EXERCISE BRIEF:
Beginning with the opening line, restate the following material exactly, up through the line that contains "def igSlots (p".
################
-- ==== Sys2Proof/Machine/Ingest.lean ====
section
/-! DEFINITION. Front-end lanes and event assembly (chapter 15). -/
namespace Sys2Proof.Machine

/-! ### The INGEST section (Table 15-7) -/

/-- The INGEST payload of a channel. -/
def State.igSec (s : State) (ch : Nat) : Bytes := s.section1 ch 0x42
/-- FRAME_SLOTS. -/
def igSlots (p : Bytes) : Nat := fieldLE p 8 1
/-- FRAG_COUNT. -/
def igFrags (p : Bytes) : Nat := fieldLE p 10 2
/-- ASM_TIMEOUT. -/
def igTimeout (p : Bytes) : Nat := fieldLE p 0x10 4
/-- SLOT_STRIDE. -/
def igStride (p : Bytes) : Nat := fieldLE p 0x18 4
/-- Fragment entry `k`. -/
def igFrag (p : Bytes) (k : Nat) : Bytes := slice p (64 + 16 * k) 16
/-- EXP_LENGTH of fragment entry `k`. -/
def igExp (p : Bytes) (k : Nat) : Nat := fieldLE (igFrag p k) 4 2
/-- The delivery entries. -/
def igMaps (p : Bytes) : List Bytes :=
  (List.range (fieldLE p 12 2)).map fun i => slice p (64 + 16 * igFrags p + 16 * i) 16
/-- R296: the fragment-table index of a (SOURCE, FRAG_INDEX). -/
def igIndex (p : Bytes) (source index : Nat) : Option Nat :=
  (List.range (igFrags p)).find? fun k => fieldLE (igFrag p k) 0 2 == source && fieldLE (igFrag p k) 2 2 == index

/-! ### Copies -/

/-- SOURCE of a copy. -/
def Copy.source (c : Copy) : Nat := fieldLE c.raw 2 2 % 4096
/-- FRAG_INDEX. -/
def Copy.index (c : Copy) : Nat := fieldLE c.raw 4 1
/-- EVENT. -/
def Copy.event (c : Copy) : Nat := fieldLE c.raw 6 6
/-- LENGTH. -/
def Copy.len (c : Copy) : Nat := fieldLE c.raw 12 2
/-- The identity of a copy as one number. -/
def Copy.ident (c : Copy) : Nat := c.source + 4096 * c.index + 2 ^ 20 * c.event
/-- Payload of a copy whose trailer has come. -/
def Copy.body (c : Copy) : Bytes := (c.raw.drop 24).take (c.raw.length - 32)

/-- R295: a copy that ended with its EOF block is intact. -/
def Copy.sound (c : Copy) : Bool :=
  let n := c.raw.length / 8 - 2
  let t := c.raw.drop (c.raw.length - 8)
  fieldLE c.raw 1 1 == 1 && fieldLE c.raw 2 2 < 4096 && fieldLE c.raw 5 1 == 0 && fieldLE c.raw 14 1 < 4
    && fieldLE c.raw 15 1 == 0 && c.len % 8 == 0 && c.len ≤ 16384 && 2 ≤ n
    && fieldLE t 2 2 == 2 + c.len / 8 && fieldLE t 2 2 == n
    && fieldLE t 4 4 == crc32 ((c.raw.drop 1).take 23 ++ c.body)

/-- R294: e lies at or below m in serial arithmetic. -/
def atOrBelow (e m : Nat) : Bool := (m + 2 ^ 48 - e) % 2 ^ 48 < 2 ^ 47

/-! ### The state of ingest -/

/-- Ingest of a channel. -/
def State.ingOf (s : State) (ch : Nat) : Ing := sget {} s.ing ch
/-- Changes the ingest of a channel. -/
def State.modIng (s : State) (ch : Nat) (f : Ing → Ing) : State := { s with ing := smod {} s.ing ch f }
/-- Changes the held event of a number. -/
def State.modFrame (s : State) (ch ev : Nat) (f : FrameEv → FrameEv) : State :=
  s.modIng ch fun g => { g with events := g.events.map fun e => if e.event == ev then f e else e }
/-- The held event of a number. -/
def Ing.frame (g : Ing) (ev : Nat) : Option FrameEv := g.events.find? fun e => e.event == ev
/-- The event of a number while it is pending or open. -/
def Ing.live (g : Ing) (ev : Nat) : Option FrameEv := g.events.find? fun e => e.event == ev && e.stage != .closed
/-- Sets frame flags of an event that is pending or open. -/
def State.flagFrame (s : State) (ch ev mask : Nat) : State :=
  s.modIng ch fun g => { g with events := g.events.map fun e =>
    if e.event == ev && e.stage != .closed then { e with flags := e.flags ||| mask } else e }

/-- Bytes of an event stand in staging: it has no slot, or they are still to be written. -/
def FrameEv.inStaging (e : FrameEv) : Bool := e.slot.isNone || e.lag

/-- R302: a copy stands in staging. -/
def Ing.staged (g : Ing) (c : Copy) : Bool :=
  match c.disp with
  | .held | .resync => true
  | .deliver => match g.frame c.event with
    | some e => e.inStaging
    | none => false
  | _ => false

/-- R302: staging in use, in bytes. -/
def Ing.stagingUse (g : Ing) : Nat :=
  total ((g.copies.filter g.staged).map fun c => c.raw.length)
    + total ((g.events.filter FrameEv.inStaging).map fun e => total (e.frags.map fun f =>
        match f.2 with
        | .accepted _ _ p => 24 + p.length
        | _ => 0))

/-- ING.STATUS.STAGING_HIGH follows the staging in use. -/
def State.ingHigh (s : State) (ch : Nat) : State :=
  s.high (Reg.ingStatusStagingHigh ch) (cdiv (s.ingOf ch).stagingUse 1024)

/-- Raises a code of Table 15-9 and counts it. -/
def State.ingRaise (s : State) (ch code : Nat) : State :=
  let s := match code with
    | 0x5001 | 0x5002 => s.bump (Reg.ingCountBBadCopy ch)
    | 0x5003 => s.bump (Reg.ingCountBUnknown ch)
    | 0x5004 => s.bump (Reg.ingCountBDuplicate ch)
    | 0x5005 => s.bump (Reg.ingCountBLateFrag ch)
    | 0x500A => s.bump (Reg.ingCountCEventLost ch)
    | 0x500D => s.bump (Reg.ingCountCDrainDrop ch)
    | _ => s
  s.evt code ch

/-- R304: the FRAGMENT entry of a copy whose disposition is final; the copy leaves. -/
def State.endCopy (s : State) (ch : Nat) (c : Copy) (outcome : Nat) : State :=
  let s := s.modIng ch fun g => { g with copies := g.copies.erase c }
  if c.disp == .ignored then s
  else s.hrdRecordAt c.tick 1 ch (c.event + 2 ^ 48 * c.lane + 2 ^ 52 * outcome) c.raw

/-- R304: the record of an event that is discarded or lost. -/
def State.frameDrop (s : State) (ch ev cause tick : Nat) : State :=
  s.hrdRecord 3 ch ev (leBytes 1 cause ++ zeros 7 ++ leBytes 8 tick)

/-! ### Delivery (R300, R303) -/

/-- R303: one write of a frame. At a stopped cell, or past one, it waits (R247) and the frame never becomes ready. -/
def State.ingStore (s : State) (ch ev cell off : Nat) (bs : Bytes) : State :=
  let id := ch * 256 + cell % 256
  if s.wayStopped { kind := .store, src := .ingest ch, dst := .cell id } then s.modFrame ch ev fun e => { e with stuck := true }
  else
    let (s, cause) := s.inboundStore id off bs
    if cause == 0 then s else (s.modFrame ch ev fun e => { e with flags := e.flags ||| 0x100 }).ingRaise ch 0x500B

/-- R300: bytes of fragment `k` from offset `off` written where the delivery map places them. -/
def State.ingPut (s : State) (ch ev slot k off : Nat) (bs : Bytes) : State :=
  let p := s.igSec ch
  (igMaps p).foldl (fun s m =>
    let so := fieldLE m 2 2
    let lo := max so off
    let hi := min (so + fieldLE m 4 2) (off + bs.length)
    if fieldLE m 0 2 == k && lo < hi then
      s.ingStore ch ev (fieldLE m 6 2) (fieldLE m 8 4 + slot * igStride p + (lo - so)) (slice bs (lo - off) (hi - lo))
    else s) s

/-- R300: the padding of a closed frame. -/
def State.ingPad (s : State) (ch : Nat) (e : FrameEv) (slot : Nat) : State :=
  let p := s.igSec ch
  (List.range (igFrags p)).foldl (fun s k =>
    let n := igExp p k
    let got := match sget .missing e.frags k with
      | .accepted len _ _ => min len n
      | _ => 0
    if n ≤ got then s else
    let pad := slice (igFrag p k) 8 8
    s.ingPut ch e.event slot k got ((List.range ((n - got) / 8)).flatMap fun _ => pad)) s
################
EXERCISE RESPONSE:
-- ==== Sys2Proof/Machine/Ingest.lean ====
section
/-! DEFINITION. Front-end lanes and event assembly (chapter 15). -/
namespace Sys2Proof.Machine

/-! ### The INGEST section (Table 15-7) -/

/-- The INGEST payload of a channel. -/
def State.igSec (s : State) (ch : Nat) : Bytes := s.section1 ch 0x42
/-- FRAME_SLOTS. -/
def igSlots (p : Bytes) : Nat := fieldLE p 8 1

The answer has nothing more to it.